APPENDIX: RULES OF THUMB FOR CONTENT DEVELOPMENT

  • Minimize impact: Do not impose a control unless it is necessary. For example, do not ask a development team to implement privacy controls if they are not collecting, storing, or processing personally identifiable information.
  • Don’t repeat yourself: Developers should not be answering the same questions multiple times for different stakeholders. Ask them to answer once and use the same data in multiple places. It is also important to keep the size of the initial questionnaire in mind; if it takes longer than 15 minutes to complete the questionnaire, you may start to get feedback.
  • Use priorities: Providing a new project with 100 new controls is likely to be met with extensive pushback. Use prioritization so that development teams can implement the controls and prioritize them alongside other features.

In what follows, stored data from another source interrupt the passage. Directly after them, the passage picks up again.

@[simp] theorem State.updStream_grade (s : State) (st : Fin 16) (j : Nat) (f : KeyStream → KeyStream) : (s.updStream st j f).grade = s.grade := rfl
@[simp] theorem State.updStream_power (s : State) (st : Fin 16) (j : Nat) (f : KeyStream → KeyStream) : (s.updStream st j f).power = s.power := rfl
@[simp] theorem State.updStream_boot (s : State) (st : Fin 16) (j : Nat) (f : KeyStream → KeyStream) : (s.updStream st j f).boot = s.boot := rfl
@[simp] theorem State.updStream_flash (s : State) (st : Fin 16) (j : Nat) (f : KeyStream → KeyStream) : (s.updStream st j f).flash = s.flash := rfl
@[simp] theorem State.updStream_fuses (s : State) (st : Fin 16) (j : Nat) (f : KeyStream → KeyStream) : (s.updStream st j f).fuses = s.fuses := rfl
@[simp] theorem State.updStream_net (s : State) (st : Fin 16) (j : Nat) (f : KeyStream → KeyStream) : (s.updStream st j f).net = s.net := rfl
@[simp] theorem State.updStream_mem (s : State) (st : Fin 16) (j : Nat) (f : KeyStream → KeyStream) : (s.updStream st j f).mem = s.mem := rfl
@[simp] theorem State.updStream_crown (s : State) (st : Fin 16) (j : Nat) (f : KeyStream → KeyStream) : (s.updStream st j f).crown = s.crown := rfl
@[simp] theorem State.updStream_mbx (s : State) (st : Fin 16) (j : Nat) (f : KeyStream → KeyStream) : (s.updStream st j f).mbx = s.mbx := rfl
@[simp] theorem State.updStream_bars (s : State) (st : Fin 16) (j : Nat) (f : KeyStream → KeyStream) : (s.updStream st j f).bars = s.bars := rfl
@[simp] theorem State.updStream_cfg (s : State) (st : Fin 16) (j : Nat) (f : KeyStream → KeyStream) : (s.updStream st j f).cfg = s.cfg := rfl
@[simp] theorem State.updStream_hostOut (s : State) (st : Fin 16) (j : Nat) (f : KeyStream → KeyStream) : (s.updStream st j f).hostOut = s.hostOut := rfl
@[simp] theorem State.updStream_band (s : State) (st : Fin 16) (j : Nat) (f : KeyStream → KeyStream) : (s.updStream st j f).band = s.band := rfl
@[simp] theorem State.updStream_mortar (s : State) (st : Fin 16) (j : Nat) (f : KeyStream → KeyStream) : (s.updStream st j f).mortar = s.mortar := rfl
@[simp] theorem State.updStream_mon (s : State) (st : Fin 16) (j : Nat) (f : KeyStream → KeyStream) : (s.updStream st j f).mon = s.mon := rfl
@[simp] theorem State.updStream_fab (s : State) (st : Fin 16) (j : Nat) (f : KeyStream → KeyStream) : (s.updStream st j f).fab = s.fab := rfl
@[simp] theorem State.updStream_ioSes (s : State) (st : Fin 16) (j : Nat) (f : KeyStream → KeyStream) : (s.updStream st j f).ioSes = s.ioSes := rfl
@[simp] theorem State.updStream_fresh (s : State) (st : Fin 16) (j : Nat) (f : KeyStream → KeyStream) : (s.updStream st j f).fresh = s.fresh := rfl
@[simp] theorem State.updStream_pending (s : State) (st : Fin 16) (j : Nat) (f : KeyStream → KeyStream) : (s.updStream st j f).pending = s.pending := rfl

@[simp] theorem State.updSlot_grade (s : State) (ses slot : Nat) (f : StreamSlot → StreamSlot) : (s.updSlot ses slot f).grade = s.grade := rfl
@[simp] theorem State.updSlot_power (s : State) (ses slot : Nat) (f : StreamSlot → StreamSlot) : (s.updSlot ses slot f).power = s.power := rfl
@[simp] theorem State.updSlot_boot (s : State) (ses slot : Nat) (f : StreamSlot → StreamSlot) : (s.updSlot ses slot f).boot = s.boot := rfl
@[simp] theorem State.updSlot_flash (s : State) (ses slot : Nat) (f : StreamSlot → StreamSlot) : (s.updSlot ses slot f).flash = s.flash := rfl
@[simp] theorem State.updSlot_fuses (s : State) (ses slot : Nat) (f : StreamSlot → StreamSlot) : (s.updSlot ses slot f).fuses = s.fuses := rfl
@[simp] theorem State.updSlot_stations (s : State) (ses slot : Nat) (f : StreamSlot → StreamSlot) : (s.updSlot ses slot f).stations = s.stations := rfl
@[simp] theorem State.updSlot_net (s : State) (ses slot : Nat) (f : StreamSlot → StreamSlot) : (s.updSlot ses slot f).net = s.net := rfl
@[simp] theorem State.updSlot_mem (s : State) (ses slot : Nat) (f : StreamSlot → StreamSlot) : (s.updSlot ses slot f).mem = s.mem := rfl
@[simp] theorem State.updSlot_mbx (s : State) (ses slot : Nat) (f : StreamSlot → StreamSlot) : (s.updSlot ses slot f).mbx = s.mbx := rfl
@[simp] theorem State.updSlot_bars (s : State) (ses slot : Nat) (f : StreamSlot → StreamSlot) : (s.updSlot ses slot f).bars = s.bars := rfl
@[simp] theorem State.updSlot_cfg (s : State) (ses slot : Nat) (f : StreamSlot → StreamSlot) : (s.updSlot ses slot f).cfg = s.cfg := rfl
@[simp] theorem State.updSlot_hostOut (s : State) (ses slot : Nat) (f : StreamSlot → StreamSlot) : (s.updSlot ses slot f).hostOut = s.hostOut := rfl
@[simp] theorem State.updSlot_band (s : State) (ses slot : Nat) (f : StreamSlot → StreamSlot) : (s.updSlot ses slot f).band = s.band := rfl
@[simp] theorem State.updSlot_mortar (s : State) (ses slot : Nat) (f : StreamSlot → StreamSlot) : (s.updSlot ses slot f).mortar = s.mortar := rfl
@[simp] theorem State.updSlot_mon (s : State) (ses slot : Nat) (f : StreamSlot → StreamSlot) : (s.updSlot ses slot f).mon = s.mon := rfl
@[simp] theorem State.updSlot_fab (s : State) (ses slot : Nat) (f : StreamSlot → StreamSlot) : (s.updSlot ses slot f).fab = s.fab := rfl
@[simp] theorem State.updSlot_ioSes (s : State) (ses slot : Nat) (f : StreamSlot → StreamSlot) : (s.updSlot ses slot f).ioSes = s.ioSes := rfl
@[simp] theorem State.updSlot_fresh (s : State) (ses slot : Nat) (f : StreamSlot → StreamSlot) : (s.updSlot ses slot f).fresh = s.fresh := rfl
@[simp] theorem State.updSlot_pending (s : State) (ses slot : Nat) (f : StreamSlot → StreamSlot) : (s.updSlot ses slot f).pending = s.pending := rfl

@[simp] theorem State.post_grade (s : State) (st dst : Fin 16) (k : NetKind) : (s.post st dst k).grade = s.grade := rfl
@[simp] theorem State.post_power (s : State) (st dst : Fin 16) (k : NetKind) : (s.post st dst k).power = s.power := rfl
@[simp] theorem State.post_boot (s : State) (st dst : Fin 16) (k : NetKind) : (s.post st dst k).boot = s.boot := rfl
@[simp] theorem State.post_flash (s : State) (st dst : Fin 16) (k : NetKind) : (s.post st dst k).flash = s.flash := rfl
@[simp] theorem State.post_fuses (s : State) (st dst : Fin 16) (k : NetKind) : (s.post st dst k).fuses = s.fuses := rfl
@[simp] theorem State.post_stations (s : State) (st dst : Fin 16) (k : NetKind) : (s.post st dst k).stations = s.stations := rfl
@[simp] theorem State.post_mem (s : State) (st dst : Fin 16) (k : NetKind) : (s.post st dst k).mem = s.mem := rfl
@[simp] theorem State.post_crown (s : State) (st dst : Fin 16) (k : NetKind) : (s.post st dst k).crown = s.crown := rfl
@[simp] theorem State.post_mbx (s : State) (st dst : Fin 16) (k : NetKind) : (s.post st dst k).mbx = s.mbx := rfl
@[simp] theorem State.post_bars (s : State) (st dst : Fin 16) (k : NetKind) : (s.post st dst k).bars = s.bars := rfl
@[simp] theorem State.post_cfg (s : State) (st dst : Fin 16) (k : NetKind) : (s.post st dst k).cfg = s.cfg := rfl
@[simp] theorem State.post_hostOut (s : State) (st dst : Fin 16) (k : NetKind) : (s.post st dst k).hostOut = s.hostOut := rfl
@[simp] theorem State.post_band (s : State) (st dst : Fin 16) (k : NetKind) : (s.post st dst k).band = s.band := rfl
@[simp] theorem State.post_mortar (s : State) (st dst : Fin 16) (k : NetKind) : (s.post st dst k).mortar = s.mortar := rfl
@[simp] theorem State.post_mon (s : State) (st dst : Fin 16) (k : NetKind) : (s.post st dst k).mon = s.mon := rfl
@[simp] theorem State.post_fab (s : State) (st dst : Fin 16) (k : NetKind) : (s.post st dst k).fab = s.fab := rfl
@[simp] theorem State.post_ioSes (s : State) (st dst : Fin 16) (k : NetKind) : (s.post st dst k).ioSes = s.ioSes := rfl
@[simp] theorem State.post_fresh (s : State) (st dst : Fin 16) (k : NetKind) : (s.post st dst k).fresh = s.fresh := rfl
@[simp] theorem State.post_pending (s : State) (st dst : Fin 16) (k : NetKind) : (s.post st dst k).pending = s.pending := rfl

  • Controls over open-ended questions: Provide controls about what somebody should do, rather than asking an open-ended question that requires an expert to interpret. Allow developers to specify why they can’t implement a control and the reason why. Use “Describe” questions sparingly.
  • Testability: Controls should be easily testable. For example, “Validate a consent form for cookies appears upon session initiation.”
  • Make changes easy: Do not make people answer an entire assessment for each change. Instead, determine which questions and controls are likely to require reaffirmation and ask them instead. Strive to make the process last minutes instead of hours.